§ **TASK TO COMPLETE**
Your response must consist of one number: how many lines in this material contain the word "operations".

________

-- ==== Sys2Proof/Safety.lean ====
section
/-! DEFINITION. What counts as safe, in the terms the statements use. -/

namespace Sys2Proof

open Machine

/-- The invariant of the block's one memory (10_state.md R10): the FrameBuffer is within its capacity. -/
def Machine.State.Inv (s : State) : Prop := Memory.wf s.config.fbCap s.fb = true

/-- A request that the interface of 92_eei_decisions.md D1 can express: a reset, an instruction, or an encoding the
block itself answers with a status (R56, R57, R48). -/
def Request.Expressible : Request → Bool
  | .reset => true
  | .issue port bytes =>
    match decode port bytes with
    | .ok _ => true
    | .error .illegalOp => true
    | .error (.unsupportedFrameType _) => true
    | .error .emptyRequest => false
    | .error .selectOutOfRange => false
    | .error .operandMissing => false
    | .error .operandOutOfRange => false
    | .error .trailingBytes => false

/-- Everything an operation leaves alone when it does not touch the buffer: the parameter, the requests still to come,
the buffer's length and every byte of it (10_state.md R19). -/
def Machine.State.OnlyResponds (s t : State) : Prop :=
  t.config = s.config ∧ t.pending = s.pending ∧ t.fb.length = s.fb.length ∧ ∀ i, t.readByte i = s.readByte i

/-- The instruction runs, returns status `Ok` with result `r`, and changes nothing but the response. -/
def Machine.Returns (i : Instr) (s : State) (r : Result) : Prop :=
  ∃ t, exec i s = .next t ∧ t.response = some ⟨.ok, r⟩ ∧ s.OnlyResponds t

/-- The instruction runs, returns the failure status `st` without a result, and changes nothing but the response. -/
def Machine.Raises (i : Instr) (s : State) (st : Status) : Prop :=
  ∃ t, exec i s = .next t ∧ t.response = some ⟨st, .none⟩ ∧ s.OnlyResponds t

/-- At the port, `bytes` are answered with the failure status `st` and no result, and nothing else of the block changes:
the request is taken off the port and the block goes on (60_exceptions.md R170). -/
def Machine.PortRaises (port : Port) (bytes : List Byte) (st : Status) : Prop :=
  ∀ (s : State) (rest : List Request), s.pending = .issue port bytes :: rest →
    step s = .next { s with pending := rest, response := some ⟨st, .none⟩ }

/-- Several operations one after the other (00_scope.md R2), stopping at the first that gives no next state. -/
def Machine.execAll : List Instr → State → Host.Outcome State Fault Refusal
  | [], s => .next s
  | i :: rest, s =>
    match exec i s with
    | .next t => Machine.execAll rest t
    | .fault r => .fault r
    | .refused r => .refused r

/-- Which of some frames the host delivers, where each goes and with what content (R144): those with a control byte of
type UIH or UI whose id has a bound endpoint in service (log entry 16). -/
def Machine.HostState.deliveries (h : HostState) (fs : List Frame) : List (Nat × List Byte) :=
  fs.filterMap fun f =>
    if f.control ∈ ([0xEF, 0xFF, 0x03, 0x13] : List Byte) ∧
        (h.channels[f.address.toNat / 4]?).any (fun c => c.bound && !c.failed) = true
    then some (f.address.toNat / 4, f.content) else none

/-- What the host logs about the frames it drops (R144, R145; `channelFailed` is log entry 16's). -/
def Machine.HostState.complaints (h : HostState) (fs : List Frame) : List LogEntry :=
  fs.filterMap fun f =>
    if f.control ∈ ([0xEF, 0xFF, 0x03, 0x13] : List Byte) then
      if (h.channels[f.address.toNat / 4]?).all (fun c => !c.bound) = true then some (.unknownChannel (f.address.toNat / 4))
      else if (h.channels[f.address.toNat / 4]?).any Channel.failed = true then some (.channelFailed (f.address.toNat / 4))
      else none
    else if f.control ∈ ([0x2F, 0x3F, 0x63, 0x73, 0x0F, 0x1F, 0x43, 0x53] : List Byte) then none
    else some (.unsupportedFrameType f.control)

/-- The three operations that may touch the buffer (R19). -/
def Instr.TouchesBuffer : Instr → Bool
  | .fbIngest _ => true
  | .fbExtract => true
  | .fbDrain => true
  | .addrPack _ _ _ => false
  | .addrGetEa _ => false
  | .addrGetCr _ => false
  | .addrGetDlci _ => false
  | .addrSetEa _ _ => false
  | .addrSetCr _ _ => false
  | .addrSetDlci _ _ => false
  | .ctrlPack _ _ => false
  | .ctrlGetPf _ => false
  | .ctrlGetType _ => false
  | .ctrlSetPf _ _ => false
  | .ctrlSetType _ _ => false
  | .lenPack _ => false
  | .lenUnpack _ => false
  | .fcsCompute _ _ _ _ => false
  | .fcsCheck _ _ _ _ _ => false
  | .frameEncode _ => false
  | .frameDecode _ => false
  | .sabm _ => false
  | .ua _ => false
  | .dm _ => false
  | .disc _ => false
  | .uih _ => false
  | .ui _ => false

end Sys2Proof
end

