-- ==== Sys2Proof/Tests/Slice0.lean ====
section
/-! SUPPORT. Tests. Expected values come from spec/95_test_vectors.md, or are worked out by hand from the rule named; the
words of the decode tests are written out from R56, R57 and R41. The theorems named `witness_` show, for each statement
with hypotheses, a state and operands that meet them. -/

namespace Sys2Proof.Tests

open Machine

set_option maxRecDepth 100000

/-- A block with the given buffer and no request. -/
def blk (fb : List Byte) (cap : Nat := 2048) : State :=
  { config := { fbCap := cap }, fb := fb, pending := [], response := none }

/-- A block with the given buffer and one request. -/
def asked (r : Request) (fb : List Byte) : State := { blk fb with pending := [r] }

/-- The instruction gives a next state that differs from the one before in the buffer and the response only. -/
def gives (i : Instr) (s : State) (r : Response) (fb : List Byte) : Bool :=
  match exec i s with
  | .next t => decide (t = { s with fb := fb, response := some r })
  | .fault _ => false
  | .refused _ => false

/-- The step refuses, for this reason. -/
def refuses (s : State) (e : DecodeError) : Bool :=
  match step s with
  | .next _ => false
  | .fault _ => false
  | .refused r => decide (r = .malformedRequest e)

/-- The step gives this next state. -/
def stepsTo (s t : State) : Bool :=
  match step s with
  | .next u => decide (u = t)
  | .fault _ => false
  | .refused _ => false

/-- A pure instruction answers `Ok` with a result and leaves a small buffer alone. -/
def pureOk (i : Instr) (r : Result) : Bool := gives i (blk [0xF9, 0x07]) ⟨.ok, r⟩ [0xF9, 0x07]

/-- A pure instruction answers with a failure status and leaves a small buffer alone. -/
def pureFails (i : Instr) (st : Status) : Bool := gives i (blk [0xF9, 0x07]) ⟨st, .none⟩ [0xF9, 0x07]

/-- What decoding refuses with. -/
def badRequest (port : Port) (bytes : List Byte) (e : DecodeError) : Bool :=
  match decode port bytes with
  | .ok _ => false
  | .error e' => decide (e' = e)

/-- What decoding gives. -/
def reads (port : Port) (bytes : List Byte) (i : Instr) : Bool :=
  match decode port bytes with
  | .ok j => decide (j = i)
  | .error _ => false

/-- The bytes of frame 1 of 95_test_vectors.md. -/
def wire1 : List Byte := [0xF9, 0x07, 0xEF, 0x09, 0x41, 0x54, 0x0D, 0x0A, 0x39, 0xF9]

/-- The bytes of frame 2 of 95_test_vectors.md section 5. -/
def wire2 : List Byte := [0xF9, 0x0B, 0xEF, 0x05, 0x4F, 0x4B, 0xB7, 0xF9]

def frame1 : Frame := ⟨0x07, 0xEF, [0x41, 0x54, 0x0D, 0x0A]⟩

def frame2 : Frame := ⟨0x0B, 0xEF, [0x4F, 0x4B]⟩
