-- ==== Sys2Proof/Config.lean ====
section
/-! DEFINITION. The figures the SQ-32 fixes (spec/00_scope.md "Key figures"), and the one value the spec leaves to the
board: what a byte of DRAM reads as before anything has written it (log 3). -/

namespace Sys2Proof.Config

/-- Ticket entries of the Ticket Table (R3). -/
abbrev ticketEntries : Nat := 1024

/-- Batch records of the Batch Pool (R6). -/
abbrev batchRecords : Nat := 4096

/-- Most batches of one ticket (R9). -/
abbrev ticketBatches : Nat := 32

/-- Entries of the Dish Cache (R35). -/
abbrev dishCacheEntries : Nat := 64

/-- Requests in flight of one requester (R120). -/
abbrev requestsInFlight : Nat := 16

/-- Courses FIRED or HELD at one time (R48). -/
abbrev liveCourses : Nat := 4

/-- Entries of the finished log (R29). -/
abbrev finishedLogEntries : Nat := 128

/-- Largest value of a 16-bit saturating count, countdown or threshold (R12, R45). -/
abbrev wordMax : Nat := 65535

/-- Largest value of an 8-bit saturating count (R72, R162, R165). -/
abbrev byteMax : Nat := 255

/-- What a byte of DRAM reads as when nothing has written it. DESIGN CHOICE (log 3), unsafe. -/
abbrev dramFill : Byte := 0

end Sys2Proof.Config
end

________

§ **OUTPUT**
2